To round off our reconnaissance trip to Hong Kong last week, we popped over to Taiwan to see my old tongxue 同學, Desmond, who teaches English at a university in Kaohsiung. It was an opportunity to visit a place we’d wouldn’t normally have gone to and a fascinating glimpse into a welcoming and polite culture. Having been to a certain extent indoctrinated against the Taiwanese government by my education and work in the PR of China, I was pleasantly surprised by the extremely welcoming and obliging hotel staff and the politeness of the culture. The streets are wide and clean and, isolated through geopolitics, Taiwan seems to have developed the trappings of globalisation in a quiet way, parallel to but largely separate from the multinational chains that we see everywhere else in the world. Quoting from Wikipedia:
In the early 1960s, Taiwan entered a period of rapid economic growth and industrialization, creating a stable industrial economy. In the 1980s and early 1990s, it changed from a one-party military dictatorship dominated by the Kuomintang to a multi-party democracy with a semi-presidential system. Taiwan is the 22nd-largest economy in the world, and its high-tech industry plays a key role in the global economy. It is ranked highly in terms of freedom of the press, healthcare,[18] public education, economic freedom, and human development.[c][13][19] The country benefits from a highly skilled workforce and is among the most highly educated countries in the world with one of the highest percentages of its citizens holding a tertiary education degree.[20][21]

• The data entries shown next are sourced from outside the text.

/-- The exact special values of the special functions (Table 5-10): function code less 0x50, operand; none where the
manual gives a bound only (R154, R155). -/
def sfuExact (fn : Nat) (a : FVal) : Option Nat :=
  let nan := fp32.canonNan
  let one := 0x3F800000
  let inf := fun (s : Bool) => fp32.overCode s
  match a with
  | .nan => some nan
  | .inf s =>
    match fn with
    | 0 => some (fp32.sign s)
    | 1 => some (if s then nan else 0)
    | 2 => some (if s then nan else inf false)
    | 3 => some (if s then 0 else inf false)
    | 4 => some (if s then nan else inf false)
    | 5 => some nan
    | 6 => some nan
    | _ => some (fp32.sign s + one)
  | .fin s m e =>
    if m = 0 then
      match fn with
      | 0 => some (inf s)
      | 1 => some (inf s)
      | 2 => some (fp32.sign s)
      | 3 => some one
      | 4 => some (inf true)
      | 5 => some (fp32.sign s)
      | 6 => some one
      | _ => some (fp32.sign s)
    else if (fn = 1 ∨ fn = 2 ∨ fn = 4) ∧ s then some nan
    else
      let whole := e ≥ 0 || m % 2 ^ (-e).toNat == 0
      let n : Nat := if e ≥ 0 then m * 2 ^ (min e 300).toNat else m / 2 ^ (-e).toNat
      if !whole then none
      else
        match fn with
        | 3 =>
          let k : Int := if s then -(n : Int) else n
          if -149 ≤ k ∧ k ≤ 127 then some (fp32.round 0 false 0 false 1 k).1 else none
        | 5 => some (fp32.sign (s != (n % 2 == 1)))
        | 6 => some (if n % 2 = 1 then 0x80000000 + one else one)
        | _ => none

/-! The bounds of Table 5-9: true values as multiples of 2^-256, computed by series whose error is far below the last place that a bound
resolves. -/

/-- 1 in units of 2^-256. -/
def fx1 : Nat := 2 ^ 256

/-- The terms of e^y from the k-th on, the (k-1)-th being `t`. -/
def expTail (y : Nat) : Nat → Nat → Nat → Nat
  | 0, _, _ => 0
  | fuel + 1, t, k => let u := t * y / fx1 / k; u + expTail y fuel u (k + 1)
/-- e^y for y below 1. -/
def fxExp (y : Nat) : Nat := fx1 + expTail y 60 fx1 1

/-- The terms of artanh z (or, with `alt`, of arctan z) from the k-th on: `t` is z^(2k+1), `q` is z². Alternating terms fall. -/
def oddTail (alt : Bool) (q : Nat) : Nat → Nat → Nat → Nat
  | 0, _, _ => 0
  | fuel + 1, t, k => let r := oddTail alt q fuel (t * q / fx1) (k + 1); if alt then t / (2 * k + 1) - r else t / (2 * k + 1) + r
/-- artanh z for z up to 1/3, and arctan z. -/
def fxArtanh (z : Nat) : Nat := oddTail false (z * z / fx1) 90 z 0
def fxArctan (z : Nat) : Nat := oddTail true (z * z / fx1) 90 z 0

/-- ln 2 and π. -/
def fxLn2 : Nat := 2 * fxArtanh (fx1 / 3)
def fxPi : Nat := 16 * fxArctan (fx1 / 5) - 4 * fxArctan (fx1 / 239)

/-- The terms of sin y from the k-th on, `t` being the k-th, `q` y². -/
def sinTail (q : Nat) : Nat → Nat → Nat → Nat
  | 0, _, _ => 0
  | fuel + 1, t, k => t - sinTail q fuel (t * q / fx1 / ((2 * k + 2) * (2 * k + 3))) (k + 1)
/-- sin(π r) for r from 0 to 1/2. -/
def fxSinpi (r : Nat) : Nat := let y := fxPi * r / fx1; sinTail (y * y / fx1) 40 y 0

/-- 2^x and 2^-x, x not negative; a value below 2^-256 counts as that. -/
def fxExp2 (x : Nat) (down : Bool) : Nat :=
  let p := fxExp (x % fx1 * fxLn2 / fx1)
  let n := Nat.min (x / fx1) 300
  if down then Nat.max 1 (fx1 * fx1 / (p * 2 ^ n)) else p * 2 ^ n

/-- A dyadic magnitude in units of 2^-256. -/
def fxOf (m : Nat) (e : Int) : Nat := if -256 ≤ e then m * 2 ^ (e + 256).toNat else m / 2 ^ (-256 - e).toNat

/-- The true value of a special function for a finite nonzero input that has one (Table 5-9). -/
def sfuTrue (fn : Nat) (neg : Bool) (m : Nat) (e : Int) : Int :=
  let sg := fun (b : Bool) (x : Nat) => if b then -(x : Int) else (x : Int)
  let root := fun (w : Nat) => isqrt w (Nat.log2 w / 2 + 1) 0
  match fn with
  | 0 => sg neg (2 ^ (256 - e).toNat / m)
  | 1 => root (2 ^ (512 - e).toNat / m)
  | 2 => root (m * 2 ^ (e + 512).toNat)
  | 3 => fxExp2 (fxOf m (min e 40)) neg
  | 4 =>
    let l := Nat.log2 m
    let f := m * 2 ^ (256 - l)
    (e + l) * (fx1 : Int) + (2 * fxArtanh ((f - fx1) * fx1 / (f + fx1)) * fx1 / fxLn2 : Nat)
  | 5 =>
    let r := fxOf m e % (2 * fx1)
    let h := r % fx1
    sg (neg != decide (fx1 ≤ r)) (fxSinpi (if fx1 / 2 < h then fx1 - h else h))
  | 6 =>
    let r := fxOf m e % (2 * fx1)
    let h := if fx1 < r then 2 * fx1 - r else r
    if h ≤ fx1 / 2 then (fxSinpi (fx1 / 2 - h) : Nat) else -(fxSinpi (h - fx1 / 2) : Int)
  | _ =>
    let y := fxOf m (min e 40 + 1)
    let v := fxExp2 (y * fx1 / fxLn2) true
    sg neg ((fx1 - v) * fx1 / (fx1 + v))

/-- One unit in the last place of a value (FP32), and its largest finite and smallest normal magnitudes, in units of 2^-256. -/
def fxUlp (x : Int) : Nat := 2 ^ Nat.max (Nat.log2 x.natAbs - 23) 107
def fxMax : Nat := fxOf (2 ^ 24 - 1) 104
def fxMin : Nat := fxOf 1 (-126)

Kaohsiung is a major port city, and we walked around in the intense heat and humidity with Desmond and his 12 year old son Jake, who are returning to make their home in the UK this summer. In common with many of the the Far Eastern Tiger economies, such emphasis is put on cramming maths and science into schoolchildren that sometimes their emotional and personal development can suffer. I was struck by the reverence our taxi driver held for Teacher Desmond, and his fascination at us. (My Chinese is coming back and I found him surprisingly easy to understand.) Perhaps they don’t have that many funny-looking Westerners here, but people were too polite to be caught staring at us. Taiwan still carries reminders of its colonial past: it’s been a colony of the Portuguese, the Japanese and, briefly, the British whose rule is commemorated in a tableau at the bottom of the hill near the former consulate. We lunched on dumplings (emphatically NOT dim sum) in a modern shopping mall full of Western designer brands, and, having walked around the harbour to see the huge cargo ships waiting for their pilots in and out of the natural deepwater harbour, we drank iced tea with grapefruit. We viewed from afar the tall building shaped after the character gao 膏 (tall). I’m sure you can pick it out in the photo. We strolled past pleasure boats on a canal over to the site of the old rail terminus, where sugar cane grown in Taiwan’s hilly countryside was unloaded ready to be sent by ship to Japan. It’s now a park where Kaohsiung families come at weekends to fly kites and run around, being careful to pick their way around the railway tracks that are still there. It was brilliant to catch up with Desmond and Jake, and Kaohsiung was well worth the sweltering detour.